***** Material to process
-- ==== Sys2Proof/Certificates/Slice0/Obligations.lean ====
section
/-! DEFINITION. The statements for the provers. -/

namespace Sys2Proof.Machine

/-- The commands that are a write of one scalar object with a row of its own: accessor, object, instance, value. -/
def scalarWrite : Instr → Option (Accessor × Obj × Nat × Int)
  | .hallPaceSnap a u v => some (a, .hallPaceSnap, u, v)
  | .hallLevelWrite a u v => some (a, .hallLevel, u, v)
  | .hallPaceEnWrite a u v => some (a, .hallPaceEn, u, v)
  | .thermWarnWrite a v => some (a, .thermWarn, 0, v)
  | .coreHalt a c v => some (a, .coreHalt, c, v)
  | .coreResume a c v => some (a, .coreResume, c, v)
  | .schTickNsWrite a h v => some (a, .schTickNs, h, v)
  | .schPmemLoad a h v => some (a, .schPmemLoad, h, v)
  | .tdMaskUnmute a c v => some (a, .tdMaskUnmute, c, v)
  | .ctxEnableWrite a v => some (a, .ctxEnable, 0, v)
  | .arbFreezeWrite a k v => some (a, .arbFreeze, k, v)
  | .arbBaseWrite a k i v => some (a, .arbBase, 32 * k + i, v)
  | .eccLogClear a m v => some (a, .eccLogClear, m, v)
  | .laneTxFfeWrite a l v => some (a, .laneTxFfe, l, v)
  | .laneLoopbackWrite a l v => some (a, .laneLoopback, l, v)
  | .lanePrbsTxWrite a l v => some (a, .lanePrbsTx, l, v)
  | .lanePrbsChkWrite a l v => some (a, .lanePrbsChk, l, v)
  | .lanePrbsClear a l v => some (a, .lanePrbsClear, l, v)
  | .timeSet a v => some (a, .timeSet, 0, v)
  | .timeTrigWrite a n v => some (a, .timeTrig, n, v)
  | .jrEnableWrite a r v => some (a, .jrEnable, r, v)
  | .jrResume a r v => some (a, .jrResume, r, v)
  | .stageCancel a k v => some (a, .stageCancel, k, v)
  | .pwrReqWake a => some (a, .pwrStateReq, 0, 0)
  | .pwrUngate a us => some (a, .pwrGateReq, 0, us.toNat)
  | .shRollbackSet a v => some (a, .shRollbackSet, 0, v)
  | .shOtpRevoke a v => some (a, .shOtpRevoke, 0, v)
  | .shWatchEnWrite a v => some (a, .shWatchEn, 0, v)
  | .relUnretire a v => some (a, .relUnretire, 0, v)
  | .relMarkQueryWrite a v => some (a, .relMarkQuery, 0, v.toNat)
  | .chainRoleWrite a v => some (a, .chainRole, 0, v)
  | .stairResetDevice a => some (a, .stairReset, 0, 1)
  | .stairResetPair a => some (a, .stairReset, 0, 2)
  | .stairResetChain a => some (a, .stairReset, 0, 3)
  | _ => none

/-- MPY, MAC and MSU: the core, the accumulator, its exact new value and F. -/
def multiplyOf : Instr → State → Option (Fin 192 × Nat × Int × Bool)
  | .mpy c n a ha b hb sh f, s => some (c, n, product (s.core c) a ha b hb sh, f)
  | .mac c n a ha b hb sh f, s => some (c, n, (s.core c).racc n + product (s.core c) a ha b hb sh, f)
  | .msu c n a ha b hb sh f, s => some (c, n, (s.core c).racc n - product (s.core c) a ha b hb sh, f)
  | _, _ => none

/-- The SH field of MPY, MAC and MSU. -/
def shOf : Instr → Nat
  | .mpy _ _ _ _ _ _ sh _ | .mac _ _ _ _ _ _ sh _ | .msu _ _ _ _ _ _ sh _ => sh
  | _ => 0

/-- The register a scalar operation writes, and its exact value before saturation, with the width it saturates to. -/
def scalarOf : Instr → State → Option (Fin 192 × Nat × Nat × Int × Bool)
  | .add c d a b f, s => some (c, d, 32, ((s.core c).rd a).toInt + ((s.core c).rd b).toInt, f)
  | .sub c d a b f, s => some (c, d, 32, ((s.core c).rd a).toInt - ((s.core c).rd b).toInt, f)
  | .extw c d n sc _ f, s => some (c, d, 32, (s.core c).racc n * 2 ^ sc.val, f)
  | .asrr c d a n rm f, s => some (c, d, 32, roundShift ((s.core c).rd a).toInt n (roundMode (s.core c).sst.rnd rm), f)
  | _, _ => none
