-- ==== Sys2Proof/Laws/Getters.lean ====
section
/-! SUPPORT. What each read of a structured part of State gives after a setter that does not write it, and after the Lodge
has accepted a write; and the read after the write of the same place. -/

namespace Sys2Proof.Machine
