-- ==== Sys2Proof/Laws/State.lean ====
section
/-! SUPPORT. What each setter of State leaves alone: one lemma for each field it does not write, all true by unfolding. -/

namespace Sys2Proof.Machine
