-- ==== Sys2Proof/Laws/Exec.lean ====
section
/-! SUPPORT. What exec is on each command: its meaning. -/

namespace Sys2Proof.Machine

@[simp] theorem exec_hallRateSample (u : Fin 18) (rate : Nat) (s : State) :
    exec (.hallRateSample u rate) s = execHallRateSample u rate s := rfl

@[simp] theorem exec_pacingPeriodEnd (u : Fin 18) (s : State) :
    exec (.pacingPeriodEnd u) s = execPacingPeriodEnd u s := rfl

@[simp] theorem exec_lowerIntervalEnd (u : Fin 18) (s : State) :
    exec (.lowerIntervalEnd u) s = execLowerIntervalEnd u s := rfl

@[simp] theorem exec_hallPaceSnap (a : Accessor) (u : Fin 18) (v : Nat) (s : State) :
    exec (.hallPaceSnap a u v) s = execHallPaceSnap a u v s := rfl

@[simp] theorem exec_hallLevelWrite (a : Accessor) (u : Fin 18) (v : Nat) (s : State) :
    exec (.hallLevelWrite a u v) s = execHallLevelWrite a u v s := rfl

@[simp] theorem exec_levelSlewDone (u : Fin 18) (s : State) :
    exec (.levelSlewDone u) s = execLevelSlewDone u s := rfl

@[simp] theorem exec_snapRailSettled (u : Fin 18) (s : State) :
    exec (.snapRailSettled u) s = execSnapRailSettled u s := rfl

@[simp] theorem exec_hallPaceEnWrite (a : Accessor) (u : Fin 18) (v : Nat) (s : State) :
    exec (.hallPaceEnWrite a u v) s = execHallPaceEnWrite a u v s := rfl

@[simp] theorem exec_paceStartHoldExpire (u : Fin 18) (s : State) :
    exec (.paceStartHoldExpire u) s = execPaceStartHoldExpire u s := rfl

@[simp] theorem exec_hallRailUndervoltage (u : Fin 18) (s : State) :
    exec (.hallRailUndervoltage u) s = execHallRailUndervoltage u s := rfl

@[simp] theorem exec_thermalSample (tj : List Int) (s : State) :
    exec (.thermalSample tj) s = execThermalSample tj s := rfl

@[simp] theorem exec_thermTripHoldEnd (s : State) :
    exec .thermTripHoldEnd s = execThermTripHoldEnd s := rfl

@[simp] theorem exec_thermWarnWrite (a : Accessor) (v : Int) (s : State) :
    exec (.thermWarnWrite a v) s = execThermWarnWrite a v s := rfl

@[simp] theorem exec_bundleIssue (c : Fin 192) (s : State) :
    exec (.bundleIssue c) s = execBundleIssue c s := rfl

@[simp] theorem exec_interruptTaken (c : Fin 192) (done : Fin 16) (debug : Bool) (s : State) :
    exec (.interruptTaken c done debug) s = execInterruptTaken c done debug s := rfl

@[simp] theorem exec_windowAsync (c : Fin 192) (s : State) :
    exec (.windowAsync c) s = execWindowAsync c s := rfl

@[simp] theorem exec_windowLoadResponse (c : Fin 192) (status : Fin 5) (elem : Fin 16) (s : State) :
    exec (.windowLoadResponse c status elem) s = execWindowLoadResponse c status elem s := rfl

@[simp] theorem exec_fence (c : Fin 192) (s : State) :
    exec (.fence c) s = execFence c s := rfl

@[simp] theorem exec_add (c : Fin 192) (d a b : Fin 16) (f : Bool) (s : State) :
    exec (.add c d a b f) s = execAdd c d a b f s := rfl

@[simp] theorem exec_sub (c : Fin 192) (d a b : Fin 16) (f : Bool) (s : State) :
    exec (.sub c d a b f) s = execSub c d a b f s := rfl

@[simp] theorem exec_mpy (c : Fin 192) (n : Fin 4) (a : Fin 16) (ha : Bool) (b : Fin 16) (hb : Bool) (sh : Fin 4) (f : Bool) (s : State) :
    exec (.mpy c n a ha b hb sh f) s = execMpy c n a ha b hb sh f s := rfl

@[simp] theorem exec_mac (c : Fin 192) (n : Fin 4) (a : Fin 16) (ha : Bool) (b : Fin 16) (hb : Bool) (sh : Fin 4) (f : Bool) (s : State) :
    exec (.mac c n a ha b hb sh f) s = execMac c n a ha b hb sh f s := rfl

@[simp] theorem exec_msu (c : Fin 192) (n : Fin 4) (a : Fin 16) (ha : Bool) (b : Fin 16) (hb : Bool) (sh : Fin 4) (f : Bool) (s : State) :
    exec (.msu c n a ha b hb sh f) s = execMsu c n a ha b hb sh f s := rfl

@[simp] theorem exec_exth (c : Fin 192) (d : Fin 16) (hd : Bool) (n : Fin 4) (sc : Fin 16) (rm : Fin 4) (f : Bool) (s : State) :
    exec (.exth c d hd n sc rm f) s = execExth c d hd n sc rm f s := rfl

@[simp] theorem exec_extw (c : Fin 192) (d : Fin 16) (n : Fin 4) (sc : Fin 16) (rm : Fin 4) (f : Bool) (s : State) :
    exec (.extw c d n sc rm f) s = execExtw c d n sc rm f s := rfl

@[simp] theorem exec_asrr (c : Fin 192) (d a n : Fin 16) (rm : Fin 4) (f : Bool) (s : State) :
    exec (.asrr c d a n rm f) s = execAsrr c d a n rm f s := rfl

@[simp] theorem exec_clr (c : Fin 192) (n : Fin 4) (s : State) :
    exec (.clr c n) s = execClr c n s := rfl

@[simp] theorem exec_bra (c : Fin 192) (cond : Fin 16) (off : BitVec 21) (s : State) :
    exec (.bra c cond off) s = execBra c cond off s := rfl

@[simp] theorem exec_call (c : Fin 192) (target : BitVec 24) (s : State) :
    exec (.call c target) s = execCall c target s := rfl

@[simp] theorem exec_ret (c : Fin 192) (s : State) :
    exec (.ret c) s = execRet c s := rfl

@[simp] theorem exec_rep (c : Fin 192) (imm : Bool) (cnt : BitVec 10) (fin : BitVec 14) (s : State) :
    exec (.rep c imm cnt fin) s = execRep c imm cnt fin s := rfl

@[simp] theorem exec_mvc (c : Fin 192) (dir : Bool) (num : BitVec 8) (n : Fin 16) (s : State) :
    exec (.mvc c dir num n) s = execMvc c dir num n s := rfl

@[simp] theorem exec_rte (c : Fin 192) (s : State) :
    exec (.rte c) s = execRte c s := rfl

@[simp] theorem exec_trap (c : Fin 192) (s : State) :
    exec (.trap c) s = execTrap c s := rfl

@[simp] theorem exec_bkpt (c : Fin 192) (s : State) :
    exec (.bkpt c) s = execBkpt c s := rfl

@[simp] theorem exec_nop (c : Fin 192) (s : State) :
    exec (.nop c) s = execNop c s := rfl

@[simp] theorem exec_fullFormMove (c : Fin 192) (w : BitVec 29) (s : State) :
    exec (.fullFormMove c w) s = execFullFormMove c w s := rfl

@[simp] theorem exec_compactMove (c : Fin 192) (w : BitVec 29) (s : State) :
    exec (.compactMove c w) s = execCompactMove c w s := rfl

@[simp] theorem exec_compactMultiplyMove (c : Fin 192) (w : BitVec 29) (s : State) :
    exec (.compactMultiplyMove c w) s = execCompactMultiplyMove c w s := rfl

@[simp] theorem exec_coreHalt (a : Accessor) (c : Fin 192) (v : Nat) (s : State) :
    exec (.coreHalt a c v) s = execCoreHalt a c v s := rfl

@[simp] theorem exec_coreResume (a : Accessor) (c : Fin 192) (v : Nat) (s : State) :
    exec (.coreResume a c v) s = execCoreResume a c v s := rfl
**********
• Exercise directions:
Look above for the line holding "exec (.thermalSample tj)" and the line holding "theorem exec_extw (c", then output exactly those two lines and every line between them, nothing more.

• Answer space:
    exec (.thermalSample tj) s = execThermalSample tj s := rfl

@[simp] theorem exec_thermTripHoldEnd (s : State) :
    exec .thermTripHoldEnd s = execThermTripHoldEnd s := rfl

@[simp] theorem exec_thermWarnWrite (a : Accessor) (v : Int) (s : State) :
    exec (.thermWarnWrite a v) s = execThermWarnWrite a v s := rfl

@[simp] theorem exec_bundleIssue (c : Fin 192) (s : State) :
    exec (.bundleIssue c) s = execBundleIssue c s := rfl

@[simp] theorem exec_interruptTaken (c : Fin 192) (done : Fin 16) (debug : Bool) (s : State) :
    exec (.interruptTaken c done debug) s = execInterruptTaken c done debug s := rfl

@[simp] theorem exec_windowAsync (c : Fin 192) (s : State) :
    exec (.windowAsync c) s = execWindowAsync c s := rfl

@[simp] theorem exec_windowLoadResponse (c : Fin 192) (status : Fin 5) (elem : Fin 16) (s : State) :
    exec (.windowLoadResponse c status elem) s = execWindowLoadResponse c status elem s := rfl

@[simp] theorem exec_fence (c : Fin 192) (s : State) :
    exec (.fence c) s = execFence c s := rfl

@[simp] theorem exec_add (c : Fin 192) (d a b : Fin 16) (f : Bool) (s : State) :
    exec (.add c d a b f) s = execAdd c d a b f s := rfl

@[simp] theorem exec_sub (c : Fin 192) (d a b : Fin 16) (f : Bool) (s : State) :
    exec (.sub c d a b f) s = execSub c d a b f s := rfl

@[simp] theorem exec_mpy (c : Fin 192) (n : Fin 4) (a : Fin 16) (ha : Bool) (b : Fin 16) (hb : Bool) (sh : Fin 4) (f : Bool) (s : State) :
    exec (.mpy c n a ha b hb sh f) s = execMpy c n a ha b hb sh f s := rfl

@[simp] theorem exec_mac (c : Fin 192) (n : Fin 4) (a : Fin 16) (ha : Bool) (b : Fin 16) (hb : Bool) (sh : Fin 4) (f : Bool) (s : State) :
    exec (.mac c n a ha b hb sh f) s = execMac c n a ha b hb sh f s := rfl

@[simp] theorem exec_msu (c : Fin 192) (n : Fin 4) (a : Fin 16) (ha : Bool) (b : Fin 16) (hb : Bool) (sh : Fin 4) (f : Bool) (s : State) :
    exec (.msu c n a ha b hb sh f) s = execMsu c n a ha b hb sh f s := rfl

@[simp] theorem exec_exth (c : Fin 192) (d : Fin 16) (hd : Bool) (n : Fin 4) (sc : Fin 16) (rm : Fin 4) (f : Bool) (s : State) :
    exec (.exth c d hd n sc rm f) s = execExth c d hd n sc rm f s := rfl

@[simp] theorem exec_extw (c : Fin 192) (d : Fin 16) (n : Fin 4) (sc : Fin 16) (rm : Fin 4) (f : Bool) (s : State) :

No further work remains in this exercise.